*TASK TO COMPLETE*
What lines in the records below mention "CanTrap"? List them all.

(Saved entries)
....

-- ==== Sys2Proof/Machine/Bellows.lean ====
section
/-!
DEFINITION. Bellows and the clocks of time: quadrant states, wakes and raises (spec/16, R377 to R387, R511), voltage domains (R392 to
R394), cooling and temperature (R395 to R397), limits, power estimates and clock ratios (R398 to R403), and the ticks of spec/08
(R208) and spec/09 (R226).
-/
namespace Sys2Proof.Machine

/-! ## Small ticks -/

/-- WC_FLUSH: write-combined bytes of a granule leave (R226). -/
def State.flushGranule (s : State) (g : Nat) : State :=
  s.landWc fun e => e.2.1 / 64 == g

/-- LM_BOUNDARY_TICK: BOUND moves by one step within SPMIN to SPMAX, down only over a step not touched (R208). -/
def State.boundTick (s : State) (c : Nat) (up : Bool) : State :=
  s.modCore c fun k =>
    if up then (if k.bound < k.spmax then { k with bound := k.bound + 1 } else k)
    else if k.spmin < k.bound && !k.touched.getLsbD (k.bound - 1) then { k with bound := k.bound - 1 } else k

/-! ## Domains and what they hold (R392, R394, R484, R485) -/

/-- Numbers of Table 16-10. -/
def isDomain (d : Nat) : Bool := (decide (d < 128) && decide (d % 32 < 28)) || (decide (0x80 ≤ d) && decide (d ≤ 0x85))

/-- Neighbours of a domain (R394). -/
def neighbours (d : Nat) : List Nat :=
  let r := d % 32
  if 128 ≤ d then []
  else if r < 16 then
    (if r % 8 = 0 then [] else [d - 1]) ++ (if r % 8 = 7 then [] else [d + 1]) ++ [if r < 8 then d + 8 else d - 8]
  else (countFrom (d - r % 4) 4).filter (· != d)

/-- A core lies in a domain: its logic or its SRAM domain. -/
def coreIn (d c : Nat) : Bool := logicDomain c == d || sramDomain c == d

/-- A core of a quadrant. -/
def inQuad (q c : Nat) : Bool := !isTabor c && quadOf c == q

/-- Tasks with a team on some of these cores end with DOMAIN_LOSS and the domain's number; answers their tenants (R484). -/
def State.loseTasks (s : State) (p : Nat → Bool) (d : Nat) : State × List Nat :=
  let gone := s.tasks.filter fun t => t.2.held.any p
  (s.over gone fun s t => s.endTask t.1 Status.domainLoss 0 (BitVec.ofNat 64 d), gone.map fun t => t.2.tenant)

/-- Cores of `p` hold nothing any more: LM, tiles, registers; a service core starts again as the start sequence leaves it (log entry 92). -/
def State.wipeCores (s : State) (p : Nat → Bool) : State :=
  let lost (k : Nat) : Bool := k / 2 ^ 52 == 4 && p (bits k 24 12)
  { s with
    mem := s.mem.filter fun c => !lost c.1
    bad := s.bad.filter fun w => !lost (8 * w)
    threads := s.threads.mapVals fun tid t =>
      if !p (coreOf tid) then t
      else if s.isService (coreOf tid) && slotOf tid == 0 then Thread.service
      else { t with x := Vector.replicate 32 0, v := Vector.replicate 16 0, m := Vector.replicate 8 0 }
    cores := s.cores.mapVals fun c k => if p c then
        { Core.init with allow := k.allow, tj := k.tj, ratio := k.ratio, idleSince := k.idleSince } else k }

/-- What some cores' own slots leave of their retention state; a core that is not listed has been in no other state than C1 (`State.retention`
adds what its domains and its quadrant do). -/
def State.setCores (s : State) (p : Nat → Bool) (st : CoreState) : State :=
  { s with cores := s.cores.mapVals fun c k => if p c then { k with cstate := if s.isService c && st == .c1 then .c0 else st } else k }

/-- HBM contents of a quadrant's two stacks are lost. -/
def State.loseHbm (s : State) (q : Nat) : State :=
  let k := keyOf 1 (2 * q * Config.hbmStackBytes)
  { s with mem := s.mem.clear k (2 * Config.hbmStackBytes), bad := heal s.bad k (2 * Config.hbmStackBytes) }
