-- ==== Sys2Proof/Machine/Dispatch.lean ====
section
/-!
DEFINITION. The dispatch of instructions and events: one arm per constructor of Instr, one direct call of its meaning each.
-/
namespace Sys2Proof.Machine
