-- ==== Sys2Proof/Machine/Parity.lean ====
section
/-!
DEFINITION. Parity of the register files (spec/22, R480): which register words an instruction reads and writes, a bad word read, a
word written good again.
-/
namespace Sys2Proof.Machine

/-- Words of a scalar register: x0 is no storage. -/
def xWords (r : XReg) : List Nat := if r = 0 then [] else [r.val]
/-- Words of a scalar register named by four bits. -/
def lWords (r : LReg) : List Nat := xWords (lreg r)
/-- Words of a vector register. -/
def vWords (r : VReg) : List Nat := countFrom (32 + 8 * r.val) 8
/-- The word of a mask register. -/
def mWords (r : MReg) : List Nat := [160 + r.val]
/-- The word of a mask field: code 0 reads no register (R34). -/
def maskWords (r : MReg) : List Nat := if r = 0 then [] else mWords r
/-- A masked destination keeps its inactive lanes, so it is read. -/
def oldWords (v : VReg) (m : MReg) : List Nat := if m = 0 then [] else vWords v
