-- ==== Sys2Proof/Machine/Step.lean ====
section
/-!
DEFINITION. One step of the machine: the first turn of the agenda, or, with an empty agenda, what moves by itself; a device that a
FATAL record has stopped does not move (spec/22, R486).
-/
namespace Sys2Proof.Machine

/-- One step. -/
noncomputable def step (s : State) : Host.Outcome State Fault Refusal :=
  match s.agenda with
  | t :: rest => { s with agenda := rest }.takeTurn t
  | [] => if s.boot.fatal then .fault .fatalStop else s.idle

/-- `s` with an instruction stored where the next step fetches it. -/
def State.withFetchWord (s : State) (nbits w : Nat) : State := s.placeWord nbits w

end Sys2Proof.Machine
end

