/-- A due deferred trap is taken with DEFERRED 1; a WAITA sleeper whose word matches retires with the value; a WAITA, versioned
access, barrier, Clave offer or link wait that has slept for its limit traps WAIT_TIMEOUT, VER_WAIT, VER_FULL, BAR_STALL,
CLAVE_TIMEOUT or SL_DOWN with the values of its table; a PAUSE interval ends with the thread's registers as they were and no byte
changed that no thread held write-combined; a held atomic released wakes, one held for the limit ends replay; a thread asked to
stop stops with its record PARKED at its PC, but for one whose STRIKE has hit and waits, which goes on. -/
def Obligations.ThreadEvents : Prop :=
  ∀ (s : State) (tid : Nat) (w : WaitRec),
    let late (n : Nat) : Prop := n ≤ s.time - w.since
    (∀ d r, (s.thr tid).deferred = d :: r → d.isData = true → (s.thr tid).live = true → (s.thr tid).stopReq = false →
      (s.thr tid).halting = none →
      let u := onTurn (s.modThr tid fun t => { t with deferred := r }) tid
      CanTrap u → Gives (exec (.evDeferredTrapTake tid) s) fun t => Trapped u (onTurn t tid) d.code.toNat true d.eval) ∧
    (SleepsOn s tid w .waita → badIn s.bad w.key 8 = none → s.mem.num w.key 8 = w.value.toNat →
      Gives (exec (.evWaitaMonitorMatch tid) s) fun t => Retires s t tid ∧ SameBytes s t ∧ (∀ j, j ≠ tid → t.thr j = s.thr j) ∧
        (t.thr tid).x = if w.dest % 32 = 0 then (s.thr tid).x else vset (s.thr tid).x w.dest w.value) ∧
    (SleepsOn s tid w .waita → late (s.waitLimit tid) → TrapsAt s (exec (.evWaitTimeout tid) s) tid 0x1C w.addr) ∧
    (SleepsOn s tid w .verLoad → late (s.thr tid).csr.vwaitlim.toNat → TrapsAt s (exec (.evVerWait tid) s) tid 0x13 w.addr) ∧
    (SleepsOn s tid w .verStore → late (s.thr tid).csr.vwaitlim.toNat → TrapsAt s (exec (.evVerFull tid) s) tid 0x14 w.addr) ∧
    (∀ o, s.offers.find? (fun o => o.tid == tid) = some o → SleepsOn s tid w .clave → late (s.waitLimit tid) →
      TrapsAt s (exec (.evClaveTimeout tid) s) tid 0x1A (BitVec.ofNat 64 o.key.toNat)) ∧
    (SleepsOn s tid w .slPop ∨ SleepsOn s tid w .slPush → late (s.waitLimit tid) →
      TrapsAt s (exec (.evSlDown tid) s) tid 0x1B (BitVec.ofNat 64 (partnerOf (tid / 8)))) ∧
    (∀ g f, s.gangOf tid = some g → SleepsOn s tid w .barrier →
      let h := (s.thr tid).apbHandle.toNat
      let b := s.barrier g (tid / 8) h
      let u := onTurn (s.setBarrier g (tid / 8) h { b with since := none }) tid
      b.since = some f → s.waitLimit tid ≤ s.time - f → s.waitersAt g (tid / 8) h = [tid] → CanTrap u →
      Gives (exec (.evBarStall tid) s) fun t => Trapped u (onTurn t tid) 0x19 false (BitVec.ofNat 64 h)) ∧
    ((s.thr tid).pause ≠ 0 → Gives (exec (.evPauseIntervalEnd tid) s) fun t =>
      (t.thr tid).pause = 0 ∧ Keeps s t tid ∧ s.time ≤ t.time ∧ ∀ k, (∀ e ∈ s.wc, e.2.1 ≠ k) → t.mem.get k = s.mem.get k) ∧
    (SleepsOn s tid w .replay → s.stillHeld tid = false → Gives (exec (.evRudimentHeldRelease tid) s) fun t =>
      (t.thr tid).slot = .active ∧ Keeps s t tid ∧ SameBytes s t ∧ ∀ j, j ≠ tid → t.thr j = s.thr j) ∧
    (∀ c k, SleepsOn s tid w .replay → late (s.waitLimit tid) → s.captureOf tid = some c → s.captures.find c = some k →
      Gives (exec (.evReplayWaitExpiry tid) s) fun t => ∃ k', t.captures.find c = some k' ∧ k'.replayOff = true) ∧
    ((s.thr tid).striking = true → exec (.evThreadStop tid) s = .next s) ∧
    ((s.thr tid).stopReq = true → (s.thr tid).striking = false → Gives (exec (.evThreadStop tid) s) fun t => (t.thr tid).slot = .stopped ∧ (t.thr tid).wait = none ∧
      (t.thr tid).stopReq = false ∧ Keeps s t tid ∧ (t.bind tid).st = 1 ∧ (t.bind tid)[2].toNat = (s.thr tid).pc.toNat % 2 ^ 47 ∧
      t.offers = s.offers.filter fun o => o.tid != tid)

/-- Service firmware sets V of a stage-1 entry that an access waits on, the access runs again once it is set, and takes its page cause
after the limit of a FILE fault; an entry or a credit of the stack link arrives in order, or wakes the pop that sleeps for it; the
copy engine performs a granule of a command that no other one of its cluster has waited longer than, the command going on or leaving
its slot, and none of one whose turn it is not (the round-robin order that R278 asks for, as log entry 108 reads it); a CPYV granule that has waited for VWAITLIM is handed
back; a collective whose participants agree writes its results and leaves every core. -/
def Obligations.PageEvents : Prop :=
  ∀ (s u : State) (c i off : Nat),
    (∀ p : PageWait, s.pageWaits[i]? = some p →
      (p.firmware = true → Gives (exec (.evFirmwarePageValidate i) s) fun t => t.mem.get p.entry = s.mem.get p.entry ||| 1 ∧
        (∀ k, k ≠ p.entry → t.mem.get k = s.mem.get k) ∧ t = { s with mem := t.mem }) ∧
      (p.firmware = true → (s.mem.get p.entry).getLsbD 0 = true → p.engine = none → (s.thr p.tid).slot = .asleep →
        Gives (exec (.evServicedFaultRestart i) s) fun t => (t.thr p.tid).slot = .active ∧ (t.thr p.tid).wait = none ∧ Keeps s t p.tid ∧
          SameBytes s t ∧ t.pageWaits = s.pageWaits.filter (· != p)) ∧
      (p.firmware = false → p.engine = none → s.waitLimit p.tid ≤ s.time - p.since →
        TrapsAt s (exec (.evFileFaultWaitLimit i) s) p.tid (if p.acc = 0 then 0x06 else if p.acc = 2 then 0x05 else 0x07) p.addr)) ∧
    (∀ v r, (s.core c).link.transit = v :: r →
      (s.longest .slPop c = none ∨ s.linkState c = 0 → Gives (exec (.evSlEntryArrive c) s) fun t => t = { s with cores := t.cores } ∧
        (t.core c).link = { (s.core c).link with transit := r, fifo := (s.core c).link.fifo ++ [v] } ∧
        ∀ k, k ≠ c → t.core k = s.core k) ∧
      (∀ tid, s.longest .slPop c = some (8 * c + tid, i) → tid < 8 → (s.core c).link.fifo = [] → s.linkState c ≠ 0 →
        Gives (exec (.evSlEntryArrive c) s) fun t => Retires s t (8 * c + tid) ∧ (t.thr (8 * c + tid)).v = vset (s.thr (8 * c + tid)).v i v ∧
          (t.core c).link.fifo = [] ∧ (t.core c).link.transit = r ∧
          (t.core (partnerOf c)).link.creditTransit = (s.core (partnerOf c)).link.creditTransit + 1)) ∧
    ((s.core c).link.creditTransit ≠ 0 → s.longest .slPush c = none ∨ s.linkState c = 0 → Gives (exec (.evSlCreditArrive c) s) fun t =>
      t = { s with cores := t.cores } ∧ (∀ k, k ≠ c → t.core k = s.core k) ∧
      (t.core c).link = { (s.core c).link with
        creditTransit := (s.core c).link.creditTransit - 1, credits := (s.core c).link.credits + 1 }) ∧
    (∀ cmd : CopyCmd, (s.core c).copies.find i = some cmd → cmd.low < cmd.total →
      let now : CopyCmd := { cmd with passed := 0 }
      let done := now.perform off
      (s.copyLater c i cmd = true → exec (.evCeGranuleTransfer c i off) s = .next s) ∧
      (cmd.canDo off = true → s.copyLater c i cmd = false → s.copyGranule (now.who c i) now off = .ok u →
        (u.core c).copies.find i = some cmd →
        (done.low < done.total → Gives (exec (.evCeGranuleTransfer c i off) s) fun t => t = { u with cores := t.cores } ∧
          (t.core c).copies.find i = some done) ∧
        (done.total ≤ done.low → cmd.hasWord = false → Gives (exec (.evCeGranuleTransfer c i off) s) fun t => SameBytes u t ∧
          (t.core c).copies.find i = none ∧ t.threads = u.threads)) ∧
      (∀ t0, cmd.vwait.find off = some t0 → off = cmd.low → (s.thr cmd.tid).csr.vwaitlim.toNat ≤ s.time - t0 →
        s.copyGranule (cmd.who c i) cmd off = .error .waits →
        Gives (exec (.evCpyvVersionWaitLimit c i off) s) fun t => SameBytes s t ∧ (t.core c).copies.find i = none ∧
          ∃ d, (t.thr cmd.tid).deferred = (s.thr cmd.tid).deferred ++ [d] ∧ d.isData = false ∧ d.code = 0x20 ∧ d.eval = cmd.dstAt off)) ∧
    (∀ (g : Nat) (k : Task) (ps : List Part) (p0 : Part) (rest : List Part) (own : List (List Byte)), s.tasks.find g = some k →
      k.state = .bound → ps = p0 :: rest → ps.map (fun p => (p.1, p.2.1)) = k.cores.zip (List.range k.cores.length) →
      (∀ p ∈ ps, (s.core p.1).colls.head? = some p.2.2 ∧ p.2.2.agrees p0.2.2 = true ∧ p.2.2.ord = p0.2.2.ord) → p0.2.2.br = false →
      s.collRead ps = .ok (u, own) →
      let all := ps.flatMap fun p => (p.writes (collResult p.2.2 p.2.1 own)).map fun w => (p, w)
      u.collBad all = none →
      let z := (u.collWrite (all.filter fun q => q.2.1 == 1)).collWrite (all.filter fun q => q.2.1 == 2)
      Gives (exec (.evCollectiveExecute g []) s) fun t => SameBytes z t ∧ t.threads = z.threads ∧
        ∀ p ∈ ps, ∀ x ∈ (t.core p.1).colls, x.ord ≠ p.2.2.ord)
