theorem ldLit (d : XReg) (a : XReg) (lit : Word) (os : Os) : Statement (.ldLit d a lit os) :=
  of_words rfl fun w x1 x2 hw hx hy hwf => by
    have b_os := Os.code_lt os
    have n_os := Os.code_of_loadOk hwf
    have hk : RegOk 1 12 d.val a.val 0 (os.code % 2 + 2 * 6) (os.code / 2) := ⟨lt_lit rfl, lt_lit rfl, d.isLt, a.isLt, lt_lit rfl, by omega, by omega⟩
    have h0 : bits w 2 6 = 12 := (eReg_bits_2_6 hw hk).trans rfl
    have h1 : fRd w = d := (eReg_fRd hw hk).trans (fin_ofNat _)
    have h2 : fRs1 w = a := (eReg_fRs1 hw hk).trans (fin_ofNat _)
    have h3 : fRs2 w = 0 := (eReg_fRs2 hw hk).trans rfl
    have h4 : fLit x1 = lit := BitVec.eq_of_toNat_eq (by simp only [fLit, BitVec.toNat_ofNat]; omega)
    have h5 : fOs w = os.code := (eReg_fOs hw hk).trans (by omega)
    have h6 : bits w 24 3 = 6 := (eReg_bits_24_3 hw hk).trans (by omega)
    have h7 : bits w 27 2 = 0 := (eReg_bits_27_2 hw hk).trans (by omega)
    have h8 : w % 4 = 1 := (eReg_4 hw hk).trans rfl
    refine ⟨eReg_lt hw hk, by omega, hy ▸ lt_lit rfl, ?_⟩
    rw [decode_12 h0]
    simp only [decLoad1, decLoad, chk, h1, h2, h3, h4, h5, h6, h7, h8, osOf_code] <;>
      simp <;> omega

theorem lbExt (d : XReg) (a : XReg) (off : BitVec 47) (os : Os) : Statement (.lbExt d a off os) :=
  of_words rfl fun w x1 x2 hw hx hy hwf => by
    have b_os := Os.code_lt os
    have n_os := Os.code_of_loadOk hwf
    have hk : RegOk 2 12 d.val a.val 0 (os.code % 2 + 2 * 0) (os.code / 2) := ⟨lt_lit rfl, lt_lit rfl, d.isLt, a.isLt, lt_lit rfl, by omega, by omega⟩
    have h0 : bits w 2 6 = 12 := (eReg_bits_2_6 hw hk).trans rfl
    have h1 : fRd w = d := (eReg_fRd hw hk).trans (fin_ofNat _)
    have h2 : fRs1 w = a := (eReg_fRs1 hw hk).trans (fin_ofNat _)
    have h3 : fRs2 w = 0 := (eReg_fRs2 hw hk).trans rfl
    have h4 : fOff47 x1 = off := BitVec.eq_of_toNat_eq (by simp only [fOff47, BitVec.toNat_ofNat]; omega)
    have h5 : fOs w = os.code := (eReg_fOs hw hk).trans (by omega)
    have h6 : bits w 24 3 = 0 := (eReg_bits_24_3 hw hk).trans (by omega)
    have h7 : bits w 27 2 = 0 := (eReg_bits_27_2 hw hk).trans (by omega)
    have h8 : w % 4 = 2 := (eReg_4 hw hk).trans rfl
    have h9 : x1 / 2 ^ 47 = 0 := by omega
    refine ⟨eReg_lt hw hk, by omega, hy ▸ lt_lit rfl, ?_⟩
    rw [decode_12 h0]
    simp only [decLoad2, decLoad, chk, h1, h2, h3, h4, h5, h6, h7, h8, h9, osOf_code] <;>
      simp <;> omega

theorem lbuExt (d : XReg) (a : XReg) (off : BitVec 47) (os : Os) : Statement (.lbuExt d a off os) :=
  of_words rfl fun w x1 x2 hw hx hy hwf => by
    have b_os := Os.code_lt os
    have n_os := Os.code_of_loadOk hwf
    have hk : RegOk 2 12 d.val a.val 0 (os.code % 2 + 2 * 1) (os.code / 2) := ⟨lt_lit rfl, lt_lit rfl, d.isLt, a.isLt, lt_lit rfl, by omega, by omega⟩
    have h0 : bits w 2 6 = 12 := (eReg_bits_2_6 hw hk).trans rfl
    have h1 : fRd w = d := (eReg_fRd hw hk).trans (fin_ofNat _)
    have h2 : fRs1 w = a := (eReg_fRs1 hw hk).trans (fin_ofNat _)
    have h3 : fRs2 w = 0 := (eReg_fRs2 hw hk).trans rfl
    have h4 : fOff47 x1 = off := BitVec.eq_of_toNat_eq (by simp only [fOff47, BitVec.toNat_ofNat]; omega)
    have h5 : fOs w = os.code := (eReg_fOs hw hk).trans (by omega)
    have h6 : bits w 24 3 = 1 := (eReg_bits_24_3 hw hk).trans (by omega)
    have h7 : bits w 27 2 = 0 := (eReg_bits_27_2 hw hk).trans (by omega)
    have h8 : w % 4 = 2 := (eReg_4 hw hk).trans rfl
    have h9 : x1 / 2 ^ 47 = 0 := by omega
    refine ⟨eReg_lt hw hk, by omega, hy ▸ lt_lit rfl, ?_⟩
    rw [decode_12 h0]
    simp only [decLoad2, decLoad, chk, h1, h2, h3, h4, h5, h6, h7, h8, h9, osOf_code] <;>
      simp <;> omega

....

*RESPONSE TO THIS TASK*
      CanTrap u → Gives (exec (.evDeferredTrapTake tid) s) fun t => Trapped u (onTurn t tid) d.code.toNat true d.eval) ∧
      b.since = some f → s.waitLimit tid ≤ s.time - f → s.waitersAt g (tid / 8) h = [tid] → CanTrap u →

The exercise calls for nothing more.